DATA RECORDS Block Start

theorem afterFrame_read (c : Config) (a : Addr) {q : List Byte} (hq : q ≠ []) (k : Chip) :
    k.afterFrame c [readByte a] q = k.read c a q := by
  simp only [Chip.afterFrame, readByte_bit7, readByte_bit6, addrOf_readByte, hq, and_false, if_false, if_true, Bool.false_eq_true]

/-- What the chip makes of a strobe frame with bit 3 of its code set (R70). -/
theorem afterFrame_strobe (c : Config) {n : Nibble} (hn : n.getLsbD 3 = true) (q : List Byte) (k : Chip) :
    k.afterFrame c [strobeByte n] q = k.strobe c (strobeByte n) := by
  simp [Chip.afterFrame, strobeByte_bit7, hn]

@[simp] theorem chipStrobe_regs (c : Config) (b : Byte) (k : Chip) : (k.strobe c b).regs = k.regs := by
  unfold Chip.strobe; split_ifs <;> rfl
@[simp] theorem chipStrobe_ident (c : Config) (b : Byte) (k : Chip) : (k.strobe c b).ident = k.ident := by
  unfold Chip.strobe; split_ifs <;> rfl

@[simp] theorem chipStrobe_fifo (c : Config) (b : Byte) (k : Chip) : (k.strobe c b).fifo = k.fifo := by
  unfold Chip.strobe; split_ifs <;> rfl

@[simp] theorem chipRead_ident (c : Config) (a : Addr) (q : List Byte) (k : Chip) : (k.read c a q).ident = k.ident := by
  unfold Chip.read; repeat' split
  all_goals rfl
@[simp] theorem chipRead_regs (c : Config) (a : Addr) (q : List Byte) (k : Chip) : (k.read c a q).regs = k.regs := by
  unfold Chip.read; repeat' split
  all_goals rfl
@[simp] theorem chipRead_fifo (c : Config) (a : Addr) (q : List Byte) (k : Chip) : (k.read c a q).fifo = k.fifo := by
  unfold Chip.read; repeat' split
  all_goals rfl
@[simp] theorem chipRead_mode (c : Config) (a : Addr) (q : List Byte) (k : Chip) : (k.read c a q).mode = k.mode := by
  unfold Chip.read; repeat' split
  all_goals rfl
@[simp] theorem chipRead_op (c : Config) (a : Addr) (q : List Byte) (k : Chip) : (k.read c a q).op = k.op := by
  unfold Chip.read; repeat' split
  all_goals rfl
@[simp] theorem chipRead_unknown (c : Config) (a : Addr) (q : List Byte) (k : Chip) : (k.read c a q).unknown = k.unknown := by
  unfold Chip.read; repeat' split
  all_goals rfl

/-- Void premises stay void (U3). -/
theorem afterFrame_void {k : Chip} (h : k.unknown = true) (c : Config) (out q : List Byte) : (k.afterFrame c out q).unknown = true := by
  have hs : ∀ b, (k.strobe c b).unknown = true := fun b => by unfold Chip.strobe; split_ifs <;> first | exact h | rfl
  have hw : ∀ a l, (k.write c a l).unknown = true := fun a l => by
    unfold Chip.write Chip.writeReg Chip.fill Chip.forget
    split_ifs <;> first | exact h | (split <;> exact h)
  unfold Chip.afterFrame
  split
  · exact h
  · split_ifs
    · exact hs _
    · rfl
    · rw [chipRead_unknown]; exact h
    · exact hw _ _

/-- A strobe with a code outside P14 makes every premise void (U3). -/
theorem afterFrame_strobe_void {c : Config} {n : Nibble} (h : n ∉ c.codes) (k : Chip) :
    (k.afterFrame c [strobeByte n] []).unknown = true := by
  simp only [Config.codes, List.mem_cons, List.not_mem_nil, or_false, not_or] at h
  obtain ⟨h1, h2, h3, h4, h5⟩ := h
  simp only [Chip.afterFrame, and_self, if_true]
  split_ifs
  · unfold Chip.strobe
    simp only [codeOf_strobeByte, h1, h2, h3, h4, h5, if_false]
    split_ifs <;> rfl
  · rfl

/-- A strobe with a code of a legal P14 leaves the premises as they were. -/
theorem afterFrame_strobe_valid {c : Config} {n : Nibble} (h : n ∈ c.codes) (hc : c.codesLegal = true) (k : Chip) :
    (k.afterFrame c [strobeByte n] []).unknown = k.unknown := by
  have hb : n.getLsbD 3 = true := by
    simp only [Config.codesLegal, Bool.and_eq_true, List.all_eq_true] at hc
    exact hc.2 n h
  rw [afterFrame_strobe c hb]
  simp only [Config.codes, List.mem_cons, List.not_mem_nil, or_false] at h
  unfold Chip.strobe
  simp only [lowNibble_strobeByte, codeOf_strobeByte, ne_eq, not_true_eq_false, if_false]
  split_ifs <;> first | rfl | simp_all

/-- After some frames the places depend on what was in the places before them, and on nothing else of the chip. -/
theorem afterFrames_places (c : Config) (l : List FrameRecord) :
    ∀ {k k' : Chip}, k.places = k'.places → (afterFrames c l k).places = (afterFrames c l k').places := by
  induction l with
  | nil => intro k k' h; exact h
  | cons r t ih => intro k k' h; exact ih (afterFrame_places h c r.out r.q)

/-- The same of registers, identifier, pointers and mode. -/
theorem afterFrames_base (c : Config) (l : List FrameRecord) :
    ∀ {k k' : Chip}, k.base = k'.base → (afterFrames c l k).base = (afterFrames c l k').base := by
  induction l with
  | nil => intro k k' h; exact h
  | cons r t ih => intro k k' h; exact ih (afterFrame_base h c r.out r.q)

theorem afterFrames_append (c : Config) (l m : List FrameRecord) (k : Chip) :
    afterFrames c (l ++ m) k = afterFrames c m (afterFrames c l k) := by
  simp [afterFrames]

@[simp] theorem afterFrames_nil (c : Config) (k : Chip) : afterFrames c [] k = k := rfl

theorem Memory.within_refl (m : Memory) : m.within m := fun _ _ h => h
theorem Memory.nil_within (m : Memory) : Memory.within [] m := fun a v h => by simp [Memory.read, unlisted] at h
theorem Memory.within.trans {m n o : Memory} (h : m.within n) (h' : n.within o) : m.within o := fun a v hv => h' a v (h a v hv)

theorem Memory.writeList_within {m n : Memory} (h : m.within n) (a : Nat) (l : List Byte) : (m.writeList a l).within (n.writeList a l) := by
  intro x v hv
  by_cases hx : x < a ∨ a + l.length ≤ x
  · rw [Memory.read_writeList_other _ _ _ _ hx] at hv ⊢
    exact h x v hv
  · obtain ⟨j, rfl⟩ := Nat.exists_eq_add_of_le (show a ≤ x by omega)
    have hj : j < l.length := by omega
    rw [Memory.read_writeList_same _ _ _ _ hj] at hv ⊢
    exact hv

DATA RECORDS Block End

▶ WORK TASK:
Read through the entries above, and wherever a line holds the string "obtain", copy it.

▶ SOLUTION FOR THIS EXERCISE:
  obtain ⟨h1, h2, h3, h4, h5⟩ := h
  · obtain ⟨j, rfl⟩ := Nat.exists_eq_add_of_le (show a ≤ x by omega)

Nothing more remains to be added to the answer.